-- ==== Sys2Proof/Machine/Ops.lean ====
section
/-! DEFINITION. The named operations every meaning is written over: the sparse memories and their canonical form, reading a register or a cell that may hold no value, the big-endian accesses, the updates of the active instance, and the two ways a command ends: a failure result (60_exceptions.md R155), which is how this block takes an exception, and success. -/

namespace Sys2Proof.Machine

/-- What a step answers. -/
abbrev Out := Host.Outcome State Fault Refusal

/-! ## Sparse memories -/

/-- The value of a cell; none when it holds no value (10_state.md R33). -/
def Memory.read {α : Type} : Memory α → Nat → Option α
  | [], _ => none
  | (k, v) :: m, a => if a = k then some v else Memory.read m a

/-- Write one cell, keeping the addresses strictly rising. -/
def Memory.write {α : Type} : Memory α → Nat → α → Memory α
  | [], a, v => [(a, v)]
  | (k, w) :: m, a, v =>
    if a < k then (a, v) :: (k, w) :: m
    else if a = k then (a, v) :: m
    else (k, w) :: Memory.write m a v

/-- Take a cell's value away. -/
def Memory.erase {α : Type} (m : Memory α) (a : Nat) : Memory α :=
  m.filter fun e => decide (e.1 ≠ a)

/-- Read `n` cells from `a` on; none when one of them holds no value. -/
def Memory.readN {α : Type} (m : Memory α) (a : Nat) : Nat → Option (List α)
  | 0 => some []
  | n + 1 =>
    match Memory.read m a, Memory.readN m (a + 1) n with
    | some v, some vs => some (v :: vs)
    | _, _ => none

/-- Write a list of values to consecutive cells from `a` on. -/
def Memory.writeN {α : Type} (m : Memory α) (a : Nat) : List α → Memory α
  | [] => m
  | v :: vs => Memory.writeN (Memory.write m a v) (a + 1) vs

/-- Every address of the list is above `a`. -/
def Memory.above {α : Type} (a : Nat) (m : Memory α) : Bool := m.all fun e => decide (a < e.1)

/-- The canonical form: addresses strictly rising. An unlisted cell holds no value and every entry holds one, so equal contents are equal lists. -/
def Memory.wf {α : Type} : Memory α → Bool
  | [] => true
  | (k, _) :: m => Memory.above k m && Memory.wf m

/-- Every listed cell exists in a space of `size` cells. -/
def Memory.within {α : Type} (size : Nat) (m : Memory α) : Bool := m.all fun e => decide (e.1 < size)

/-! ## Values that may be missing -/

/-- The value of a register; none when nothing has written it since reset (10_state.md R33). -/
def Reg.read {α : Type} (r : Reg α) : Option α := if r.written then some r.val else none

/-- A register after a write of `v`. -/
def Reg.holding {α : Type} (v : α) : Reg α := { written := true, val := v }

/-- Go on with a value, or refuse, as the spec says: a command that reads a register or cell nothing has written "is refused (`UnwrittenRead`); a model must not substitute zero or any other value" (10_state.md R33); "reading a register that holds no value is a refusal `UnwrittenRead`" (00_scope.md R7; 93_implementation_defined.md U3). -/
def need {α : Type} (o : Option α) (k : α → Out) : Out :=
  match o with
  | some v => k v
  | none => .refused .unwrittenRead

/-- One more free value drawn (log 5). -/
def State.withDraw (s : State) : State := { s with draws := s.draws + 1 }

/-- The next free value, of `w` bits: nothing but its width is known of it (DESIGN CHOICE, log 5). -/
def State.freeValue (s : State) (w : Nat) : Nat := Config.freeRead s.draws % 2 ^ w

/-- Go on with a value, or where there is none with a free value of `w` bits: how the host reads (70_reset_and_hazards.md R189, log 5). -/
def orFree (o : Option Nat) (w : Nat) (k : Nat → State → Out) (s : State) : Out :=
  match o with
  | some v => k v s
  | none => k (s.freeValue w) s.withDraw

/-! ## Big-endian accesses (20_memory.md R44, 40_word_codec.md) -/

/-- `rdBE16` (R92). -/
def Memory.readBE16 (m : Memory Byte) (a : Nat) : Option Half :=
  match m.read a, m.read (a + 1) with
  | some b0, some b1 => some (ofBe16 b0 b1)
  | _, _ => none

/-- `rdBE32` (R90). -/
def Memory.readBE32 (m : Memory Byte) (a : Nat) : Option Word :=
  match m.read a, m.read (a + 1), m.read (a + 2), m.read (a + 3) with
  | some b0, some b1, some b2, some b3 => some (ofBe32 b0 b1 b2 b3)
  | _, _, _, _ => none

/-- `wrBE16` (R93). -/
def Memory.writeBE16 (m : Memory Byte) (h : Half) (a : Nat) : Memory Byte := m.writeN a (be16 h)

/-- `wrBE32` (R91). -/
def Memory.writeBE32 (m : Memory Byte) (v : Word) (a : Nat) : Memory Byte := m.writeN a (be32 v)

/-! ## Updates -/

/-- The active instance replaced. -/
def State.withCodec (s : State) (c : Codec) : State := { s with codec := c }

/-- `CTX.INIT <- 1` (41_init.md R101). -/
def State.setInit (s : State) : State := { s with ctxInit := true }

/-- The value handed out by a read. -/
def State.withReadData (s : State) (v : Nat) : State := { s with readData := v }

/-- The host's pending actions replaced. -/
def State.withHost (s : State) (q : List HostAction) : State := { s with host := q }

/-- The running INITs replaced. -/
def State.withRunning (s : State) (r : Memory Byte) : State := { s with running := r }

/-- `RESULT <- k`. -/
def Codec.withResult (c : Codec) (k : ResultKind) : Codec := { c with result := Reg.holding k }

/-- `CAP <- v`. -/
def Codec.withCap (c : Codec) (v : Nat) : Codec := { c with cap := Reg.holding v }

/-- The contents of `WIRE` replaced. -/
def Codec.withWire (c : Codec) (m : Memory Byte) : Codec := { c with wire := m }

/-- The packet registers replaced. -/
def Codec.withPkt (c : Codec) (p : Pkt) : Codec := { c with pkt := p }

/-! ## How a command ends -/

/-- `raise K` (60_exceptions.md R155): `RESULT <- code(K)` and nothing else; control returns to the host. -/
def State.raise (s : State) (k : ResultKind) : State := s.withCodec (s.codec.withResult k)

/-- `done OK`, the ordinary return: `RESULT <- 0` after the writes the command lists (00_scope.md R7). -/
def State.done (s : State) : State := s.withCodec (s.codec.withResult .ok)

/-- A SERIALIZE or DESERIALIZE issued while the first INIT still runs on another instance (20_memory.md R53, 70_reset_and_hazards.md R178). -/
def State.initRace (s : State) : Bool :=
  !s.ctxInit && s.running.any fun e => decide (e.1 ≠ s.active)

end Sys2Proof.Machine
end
--
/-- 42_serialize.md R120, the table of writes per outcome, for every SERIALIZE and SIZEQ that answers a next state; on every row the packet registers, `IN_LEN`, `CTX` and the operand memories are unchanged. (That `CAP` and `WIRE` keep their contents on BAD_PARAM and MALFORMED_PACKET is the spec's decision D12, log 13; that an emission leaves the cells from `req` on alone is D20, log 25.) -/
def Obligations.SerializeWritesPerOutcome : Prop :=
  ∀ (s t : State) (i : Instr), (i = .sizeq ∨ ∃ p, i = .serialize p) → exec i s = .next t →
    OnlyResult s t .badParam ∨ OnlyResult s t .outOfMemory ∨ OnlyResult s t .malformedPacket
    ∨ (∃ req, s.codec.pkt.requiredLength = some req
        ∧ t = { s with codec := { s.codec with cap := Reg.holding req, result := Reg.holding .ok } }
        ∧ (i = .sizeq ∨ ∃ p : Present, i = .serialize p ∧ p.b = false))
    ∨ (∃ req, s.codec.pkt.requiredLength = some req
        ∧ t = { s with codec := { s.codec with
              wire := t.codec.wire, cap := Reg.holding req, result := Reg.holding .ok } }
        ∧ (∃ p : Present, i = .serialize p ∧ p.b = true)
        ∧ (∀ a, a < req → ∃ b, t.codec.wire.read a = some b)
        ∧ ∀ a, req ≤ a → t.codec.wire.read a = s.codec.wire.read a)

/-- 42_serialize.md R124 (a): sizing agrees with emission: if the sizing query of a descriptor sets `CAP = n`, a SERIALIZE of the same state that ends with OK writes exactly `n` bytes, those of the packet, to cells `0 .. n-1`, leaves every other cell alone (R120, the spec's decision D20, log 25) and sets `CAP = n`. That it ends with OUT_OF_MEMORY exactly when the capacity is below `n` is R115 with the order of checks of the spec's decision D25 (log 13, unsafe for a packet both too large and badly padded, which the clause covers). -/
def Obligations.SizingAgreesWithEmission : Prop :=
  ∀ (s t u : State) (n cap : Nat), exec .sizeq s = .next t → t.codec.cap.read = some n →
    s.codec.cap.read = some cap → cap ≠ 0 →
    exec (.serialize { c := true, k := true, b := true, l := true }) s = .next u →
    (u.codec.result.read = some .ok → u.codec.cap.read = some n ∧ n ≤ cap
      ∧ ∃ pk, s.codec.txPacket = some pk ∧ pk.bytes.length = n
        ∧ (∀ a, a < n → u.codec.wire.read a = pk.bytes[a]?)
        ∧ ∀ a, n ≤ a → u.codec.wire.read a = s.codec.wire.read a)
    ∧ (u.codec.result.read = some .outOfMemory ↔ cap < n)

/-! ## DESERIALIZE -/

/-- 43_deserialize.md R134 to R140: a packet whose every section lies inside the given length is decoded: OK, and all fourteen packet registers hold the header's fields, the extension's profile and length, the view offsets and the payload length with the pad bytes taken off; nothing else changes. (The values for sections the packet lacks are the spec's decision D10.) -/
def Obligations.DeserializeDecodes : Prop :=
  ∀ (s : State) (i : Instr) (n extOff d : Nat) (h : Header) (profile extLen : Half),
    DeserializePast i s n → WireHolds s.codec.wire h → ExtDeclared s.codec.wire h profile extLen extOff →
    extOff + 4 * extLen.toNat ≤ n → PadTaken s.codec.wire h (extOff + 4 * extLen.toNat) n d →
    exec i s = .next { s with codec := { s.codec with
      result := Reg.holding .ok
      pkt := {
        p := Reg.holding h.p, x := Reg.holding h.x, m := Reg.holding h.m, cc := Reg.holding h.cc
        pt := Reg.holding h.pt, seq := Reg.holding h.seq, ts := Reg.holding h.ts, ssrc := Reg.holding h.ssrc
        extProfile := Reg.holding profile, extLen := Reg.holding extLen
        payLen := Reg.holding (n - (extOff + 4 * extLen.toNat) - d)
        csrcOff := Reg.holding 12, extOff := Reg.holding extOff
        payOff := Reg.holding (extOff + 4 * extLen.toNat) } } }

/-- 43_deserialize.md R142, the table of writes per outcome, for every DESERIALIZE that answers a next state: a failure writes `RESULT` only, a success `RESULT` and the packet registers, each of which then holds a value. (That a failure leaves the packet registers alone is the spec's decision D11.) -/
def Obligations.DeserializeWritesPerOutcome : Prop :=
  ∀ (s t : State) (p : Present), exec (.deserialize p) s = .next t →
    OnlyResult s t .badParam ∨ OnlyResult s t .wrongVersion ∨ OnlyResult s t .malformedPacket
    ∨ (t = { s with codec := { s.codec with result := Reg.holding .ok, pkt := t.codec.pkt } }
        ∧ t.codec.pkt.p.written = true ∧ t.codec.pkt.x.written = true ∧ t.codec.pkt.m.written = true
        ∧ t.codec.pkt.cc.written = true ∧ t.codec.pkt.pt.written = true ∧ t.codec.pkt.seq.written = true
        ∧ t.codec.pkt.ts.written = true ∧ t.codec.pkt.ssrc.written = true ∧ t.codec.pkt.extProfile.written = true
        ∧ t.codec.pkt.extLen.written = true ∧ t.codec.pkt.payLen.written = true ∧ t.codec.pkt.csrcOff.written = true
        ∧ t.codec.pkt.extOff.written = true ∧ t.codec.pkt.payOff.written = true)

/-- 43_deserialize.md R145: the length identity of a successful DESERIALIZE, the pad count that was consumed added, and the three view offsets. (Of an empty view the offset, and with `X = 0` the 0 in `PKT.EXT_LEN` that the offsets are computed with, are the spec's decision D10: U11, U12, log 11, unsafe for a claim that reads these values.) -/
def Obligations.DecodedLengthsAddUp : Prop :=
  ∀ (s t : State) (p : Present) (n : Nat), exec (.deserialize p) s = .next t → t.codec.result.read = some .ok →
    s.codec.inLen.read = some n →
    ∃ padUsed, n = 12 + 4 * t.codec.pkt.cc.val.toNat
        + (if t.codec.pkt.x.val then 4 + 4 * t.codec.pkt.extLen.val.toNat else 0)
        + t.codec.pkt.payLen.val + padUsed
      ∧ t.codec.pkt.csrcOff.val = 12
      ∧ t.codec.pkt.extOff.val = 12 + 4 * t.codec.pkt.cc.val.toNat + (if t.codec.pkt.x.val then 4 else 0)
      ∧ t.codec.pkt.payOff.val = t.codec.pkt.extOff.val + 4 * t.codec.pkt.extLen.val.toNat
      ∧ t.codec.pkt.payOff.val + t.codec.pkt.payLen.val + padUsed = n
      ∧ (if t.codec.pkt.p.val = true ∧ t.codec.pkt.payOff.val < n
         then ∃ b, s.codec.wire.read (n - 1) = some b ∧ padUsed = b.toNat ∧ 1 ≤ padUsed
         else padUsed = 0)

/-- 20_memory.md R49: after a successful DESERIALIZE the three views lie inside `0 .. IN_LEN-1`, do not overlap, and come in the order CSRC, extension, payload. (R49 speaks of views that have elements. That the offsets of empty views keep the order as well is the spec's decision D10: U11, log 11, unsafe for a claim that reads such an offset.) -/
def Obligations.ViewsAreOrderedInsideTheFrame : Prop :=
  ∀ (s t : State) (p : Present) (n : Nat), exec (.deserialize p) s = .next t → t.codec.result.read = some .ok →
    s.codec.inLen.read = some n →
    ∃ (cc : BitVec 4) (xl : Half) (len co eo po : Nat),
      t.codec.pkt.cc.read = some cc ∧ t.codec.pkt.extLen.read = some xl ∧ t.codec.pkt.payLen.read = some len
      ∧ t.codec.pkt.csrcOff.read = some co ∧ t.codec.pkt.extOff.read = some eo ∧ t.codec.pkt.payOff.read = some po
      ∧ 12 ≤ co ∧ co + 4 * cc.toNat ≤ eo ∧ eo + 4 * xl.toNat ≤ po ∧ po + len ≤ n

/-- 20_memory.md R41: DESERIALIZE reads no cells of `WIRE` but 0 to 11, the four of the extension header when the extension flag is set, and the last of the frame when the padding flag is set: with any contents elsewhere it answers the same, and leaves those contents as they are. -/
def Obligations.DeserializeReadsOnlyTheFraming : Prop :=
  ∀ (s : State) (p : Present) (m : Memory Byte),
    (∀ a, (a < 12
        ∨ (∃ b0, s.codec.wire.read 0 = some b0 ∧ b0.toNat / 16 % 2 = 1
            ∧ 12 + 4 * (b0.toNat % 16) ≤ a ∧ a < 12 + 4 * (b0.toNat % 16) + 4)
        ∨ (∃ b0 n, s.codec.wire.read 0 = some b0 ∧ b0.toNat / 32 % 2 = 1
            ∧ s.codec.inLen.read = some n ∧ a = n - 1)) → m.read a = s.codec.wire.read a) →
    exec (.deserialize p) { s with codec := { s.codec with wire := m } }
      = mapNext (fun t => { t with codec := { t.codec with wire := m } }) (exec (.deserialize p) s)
==
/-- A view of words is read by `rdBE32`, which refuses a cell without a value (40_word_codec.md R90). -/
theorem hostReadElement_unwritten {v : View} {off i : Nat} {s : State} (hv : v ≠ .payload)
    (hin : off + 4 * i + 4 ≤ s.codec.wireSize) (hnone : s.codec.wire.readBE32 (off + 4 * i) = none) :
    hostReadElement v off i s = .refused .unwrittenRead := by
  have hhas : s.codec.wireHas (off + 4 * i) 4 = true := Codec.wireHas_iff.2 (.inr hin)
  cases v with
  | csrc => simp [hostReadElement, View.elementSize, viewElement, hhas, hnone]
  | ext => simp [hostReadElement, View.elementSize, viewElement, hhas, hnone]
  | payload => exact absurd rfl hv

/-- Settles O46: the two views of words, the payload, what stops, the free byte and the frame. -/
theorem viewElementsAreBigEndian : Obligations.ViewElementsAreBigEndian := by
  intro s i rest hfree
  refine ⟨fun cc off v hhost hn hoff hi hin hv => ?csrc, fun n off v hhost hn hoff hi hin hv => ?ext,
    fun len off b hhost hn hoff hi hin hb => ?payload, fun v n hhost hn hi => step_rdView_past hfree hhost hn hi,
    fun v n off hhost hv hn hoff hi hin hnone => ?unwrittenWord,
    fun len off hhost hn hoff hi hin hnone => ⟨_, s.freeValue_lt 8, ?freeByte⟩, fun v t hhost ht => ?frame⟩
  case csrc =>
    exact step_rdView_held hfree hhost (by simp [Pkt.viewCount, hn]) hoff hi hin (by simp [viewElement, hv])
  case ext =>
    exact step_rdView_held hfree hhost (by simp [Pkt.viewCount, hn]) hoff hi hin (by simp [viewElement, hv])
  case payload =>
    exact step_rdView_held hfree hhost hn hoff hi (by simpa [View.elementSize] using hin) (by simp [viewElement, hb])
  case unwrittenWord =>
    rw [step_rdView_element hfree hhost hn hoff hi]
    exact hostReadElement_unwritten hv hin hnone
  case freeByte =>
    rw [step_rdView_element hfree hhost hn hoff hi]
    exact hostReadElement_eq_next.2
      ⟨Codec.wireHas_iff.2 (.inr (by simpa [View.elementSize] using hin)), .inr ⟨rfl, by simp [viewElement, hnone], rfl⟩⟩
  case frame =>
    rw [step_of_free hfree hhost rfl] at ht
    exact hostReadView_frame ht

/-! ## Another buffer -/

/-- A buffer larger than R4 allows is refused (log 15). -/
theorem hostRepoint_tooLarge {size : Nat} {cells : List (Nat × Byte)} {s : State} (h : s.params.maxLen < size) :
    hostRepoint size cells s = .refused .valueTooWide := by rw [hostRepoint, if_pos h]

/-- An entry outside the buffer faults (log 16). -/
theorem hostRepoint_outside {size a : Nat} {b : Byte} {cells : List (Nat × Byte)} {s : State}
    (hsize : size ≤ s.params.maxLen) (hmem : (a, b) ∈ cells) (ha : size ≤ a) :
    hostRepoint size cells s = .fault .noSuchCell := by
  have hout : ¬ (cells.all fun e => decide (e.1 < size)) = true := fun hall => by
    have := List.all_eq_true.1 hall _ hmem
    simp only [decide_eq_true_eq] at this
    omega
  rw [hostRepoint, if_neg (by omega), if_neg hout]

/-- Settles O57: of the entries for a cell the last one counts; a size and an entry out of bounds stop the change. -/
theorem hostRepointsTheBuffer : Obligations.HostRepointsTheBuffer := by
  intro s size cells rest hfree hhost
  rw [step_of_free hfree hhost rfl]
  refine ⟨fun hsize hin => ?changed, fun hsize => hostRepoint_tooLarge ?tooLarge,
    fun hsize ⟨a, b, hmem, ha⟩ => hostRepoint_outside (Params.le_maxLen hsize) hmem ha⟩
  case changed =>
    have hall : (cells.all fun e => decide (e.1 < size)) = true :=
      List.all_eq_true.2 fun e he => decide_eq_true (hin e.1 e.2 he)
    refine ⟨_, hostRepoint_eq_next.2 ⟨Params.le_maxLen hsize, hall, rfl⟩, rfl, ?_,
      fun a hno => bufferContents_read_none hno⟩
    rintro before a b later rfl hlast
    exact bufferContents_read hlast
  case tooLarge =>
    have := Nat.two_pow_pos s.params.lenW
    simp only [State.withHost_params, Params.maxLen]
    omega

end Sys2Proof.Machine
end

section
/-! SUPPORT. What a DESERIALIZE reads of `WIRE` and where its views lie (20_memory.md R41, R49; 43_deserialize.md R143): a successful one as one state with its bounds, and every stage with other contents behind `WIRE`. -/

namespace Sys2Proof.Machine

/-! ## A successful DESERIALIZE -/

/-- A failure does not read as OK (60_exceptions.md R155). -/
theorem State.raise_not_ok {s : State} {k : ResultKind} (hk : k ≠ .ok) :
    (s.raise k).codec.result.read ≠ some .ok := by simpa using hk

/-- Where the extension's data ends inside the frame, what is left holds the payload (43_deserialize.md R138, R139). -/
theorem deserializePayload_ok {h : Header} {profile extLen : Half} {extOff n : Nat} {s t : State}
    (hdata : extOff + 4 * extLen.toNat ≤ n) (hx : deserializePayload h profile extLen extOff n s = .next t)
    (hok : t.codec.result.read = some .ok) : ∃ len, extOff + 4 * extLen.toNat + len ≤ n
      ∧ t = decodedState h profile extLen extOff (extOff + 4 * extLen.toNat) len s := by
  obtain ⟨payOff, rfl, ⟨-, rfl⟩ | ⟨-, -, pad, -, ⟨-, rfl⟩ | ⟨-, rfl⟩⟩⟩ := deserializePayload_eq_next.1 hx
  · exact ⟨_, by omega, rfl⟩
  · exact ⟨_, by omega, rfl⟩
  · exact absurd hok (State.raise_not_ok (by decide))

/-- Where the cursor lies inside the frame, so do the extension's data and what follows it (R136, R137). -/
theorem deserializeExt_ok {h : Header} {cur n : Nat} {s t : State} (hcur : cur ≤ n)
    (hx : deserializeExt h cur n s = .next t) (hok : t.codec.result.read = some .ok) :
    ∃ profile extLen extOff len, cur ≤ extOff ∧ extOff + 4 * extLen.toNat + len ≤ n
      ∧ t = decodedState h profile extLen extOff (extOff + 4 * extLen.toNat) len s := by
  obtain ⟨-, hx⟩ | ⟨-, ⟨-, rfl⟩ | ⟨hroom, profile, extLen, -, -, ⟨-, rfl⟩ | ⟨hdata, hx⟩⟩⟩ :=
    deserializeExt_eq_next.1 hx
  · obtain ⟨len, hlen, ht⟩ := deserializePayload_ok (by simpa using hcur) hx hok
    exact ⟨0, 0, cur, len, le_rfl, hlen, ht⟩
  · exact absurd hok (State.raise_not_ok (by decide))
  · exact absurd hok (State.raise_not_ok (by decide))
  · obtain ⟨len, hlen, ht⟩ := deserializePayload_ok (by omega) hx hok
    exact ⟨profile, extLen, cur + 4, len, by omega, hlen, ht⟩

### Problem statement:
Give again, word for word, every line of the listing above from the one with "hostRepoint size cells s = .fault" to the one with "List.all_eq_true.2 fun e", both inclusive, and nothing beyond them.

### Result for this task:
    hostRepoint size cells s = .fault .noSuchCell := by
  have hout : ¬ (cells.all fun e => decide (e.1 < size)) = true := fun hall => by
    have := List.all_eq_true.1 hall _ hmem
    simp only [decide_eq_true_eq] at this
    omega
  rw [hostRepoint, if_neg (by omega), if_neg hout]

/-- Settles O57: of the entries for a cell the last one counts; a size and an entry out of bounds stop the change. -/
theorem hostRepointsTheBuffer : Obligations.HostRepointsTheBuffer := by
  intro s size cells rest hfree hhost
  rw [step_of_free hfree hhost rfl]
  refine ⟨fun hsize hin => ?changed, fun hsize => hostRepoint_tooLarge ?tooLarge,
    fun hsize ⟨a, b, hmem, ha⟩ => hostRepoint_outside (Params.le_maxLen hsize) hmem ha⟩
  case changed =>
    have hall : (cells.all fun e => decide (e.1 < size)) = true :=
      List.all_eq_true.2 fun e he => decide_eq_true (hin e.1 e.2 he)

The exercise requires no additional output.